Promoções para o sócio-torcedor

- É o sócio-torcedor que vai pagar muito menos que o ingresso normal, que vai ter valor normal dos preços praticados por aí. O sócio-torcedor pagará menos, com certeza, ou até entrará de graça. Se eu tiver que dar alguma moleza, vai ser para o cara que me prestigia e paga algum valor todos os meses. Em todos os jogos teremos algum tipo de promoção, o que vai variar do jogo ser quarta, domingo, de o time estar bem ou não...

Patrocinadores na nova camisa

- Adoraria que isso fosse possível. Temos trabalhado um dia sim e outro também para que isso aconteça. Era um projeto nosso entrar com a Adidas e todos os nossos patrocinadores da camisa. Esse é o objetivo.

Caixa Econômica como opção de patrocínio

- O Flamengo não tem dinheiro em caixa. É o que posso dizer hoje. Estamos sem dinheiro em caixa (risos).

Importância, para o marketing, de craques

- É fundamental? Não é fundamental para ter um sucesso no projeto de marketing. Mas isso ajuda, e muito, a autoestima do torcedor, a venda de produtos... A pergunta que fica no ar é: qual é esse grande jogador que teria essa capacidade? Não bota três dedos na mão. Essa é a dificuldade. O cara que vai tirar o torcedor de casa, comprar camisa. Você vê o caso agora do PSG que contratou o Beckham. Eles estão levando um cara que abre para o mundo do futebol uma outra porta, para venda de produtos, atrai o público feminino. É uma ideia bacana. Mas no Brasil de hoje quem seria esse jogador?

Kaká

- Há um engano nessa história. Eu jamais falei com o pai do Kaká. Tentei muito falar com eles, e um daqueles ícones da Chapa Azul tomou um café da manhã ou almoçou com o pai do Kaká em São Paulo. O retorno foi de que o Kaká não teria interesse agora, de que não aconteceria nada até a metade do ano, e que, se houver interesse em sair do Real Madrid, a prioridade seria ficar na Europa. Se sair, a primeira opção seriam os EUA. Acho que é uma maneira educada de dizer: “Olha, eu não tenho interesse em voltar para o Brasil em geral, nem para o Flamengo em particular”. Essa é a realidade. Seria um grande projeto de marketing se conseguíssemos costurar uma ação desse tipo. Eu, particularmente, era um entusiasta e coloquei uma razoável energia para que pudéssemos evoluir essa conversa.

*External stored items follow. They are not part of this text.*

-- ==== Sys2Proof/Machine/Step.lean ====
section
/-! DEFINITION. The step: the command at the front of the queue runs on the state whose queue is the rest; with no
command waiting, one core cycle passes. -/
namespace Sys2Proof.Machine

/-- One step of the block. Log 1 (DESIGN CHOICE). Log 2 (DESIGN CHOICE). -/
def step (s : State) : Host.Outcome State Fault Refusal :=
  match s.pending with
  | c :: rest => exec c { s with pending := rest }
  | [] => .next (idleCclk s)

/-- The state with the command that a table word spells put at the front of its queue; unchanged where it spells none. -/
def State.withFetchWord (s : State) (nbits w : Nat) : State :=
  match decodeTableWord nbits w with
  | some i => { s with pending := i :: s.pending }
  | none => s

end Sys2Proof.Machine
end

Outras oportunidades surgirão, mas se eu disser que, a curto prazo, antevejo alguma, estaria mentindo.

Robinho

- O que posso garantir é que entre a gente (diretoria) isso não é uma realidade hoje. Avaliamos os valores envolvidos na transação antes mesmo até de assumirmos e chegamos à conclusão de dizer: “Vem cá, não sabemos se temos dinheiros para pagar as contas, para manter o Love, e vamos trazer o Robinho?”. Não conseguimos pagar o salário do Love, íamos pagar o passe do Robinho? O que aconteceu de lá para cá? Fizemos um esforço hercúleo para botar as coisas em dia, salários, certidões. E vamos tomar uma decisão agora para desconstruir isso? Estamos em uma situação econômica e financeira muito melhor do que cem dias atrás, mas não estamos com essa bola toda para pensar em um projeto como esse, infelizmente. Se aparece um investidor para trazer o Robinho e colocar no Flamengo, por que não consideraríamos? Mas vejo muito difícil um grupo comprar um jogador com 30 anos para trazer para o Brasil. Geralmente, isso acontece com 24 ou 25 anos, para botar para jogar e revender. Essa é a estrutura convencional de um fundo de investimento, e não acho que seria o caso. Não faz muito sentido.

Reforços

- Você acha que há alguma condição de não chegar reforço? É claro que vai chegar. É óbvio que tem que chegar. Costumo dizer que ganhar ou perder é do esporte, mas a forma como você perde fala muito de você. Uma coisa é achar que João ou Pedro não têm condição de jogar mais do que estão jogando, outra é achar que está sendo feito um esforço boçal fora do campo, impondo ao torcedor um sacrifício monstruoso, e você ver jogador, que sabe que joga mais, não honrar a camisa do Flamengo. Isso me sangra na alma. Acho que o time atual do Flamengo não é tão ruim para ter os resultados que tem, ou as exibições que tem. Na vida, o que fazemos quando queremos muito e não conseguimos com a competência? Temos que colocar mais suor, mais sangue, mais dedicação, porque é o que escolhi fazer. Se você escolhe ser jogador de futebol e não sabe a dimensão do que é jogar no Flamengo, não pode jogar no Flamengo. Vão vir reforços. São os que o torcedor sonharia? Não sei. Às vezes, você traz um cara como o Willians, que ninguém sabia, e vira ídolo. Quando o Corinthians trouxe Ralf e Paulinho, diziam que era nome de dupla sertaneja. Hoje são os melhores volantes do futebol brasileiro. Então, o Flamengo tem que estar esperto para buscar oportunidades e reforços que caibam na carteira. E não vamos ser permissivos com quem não está interessado. Não importa o nome.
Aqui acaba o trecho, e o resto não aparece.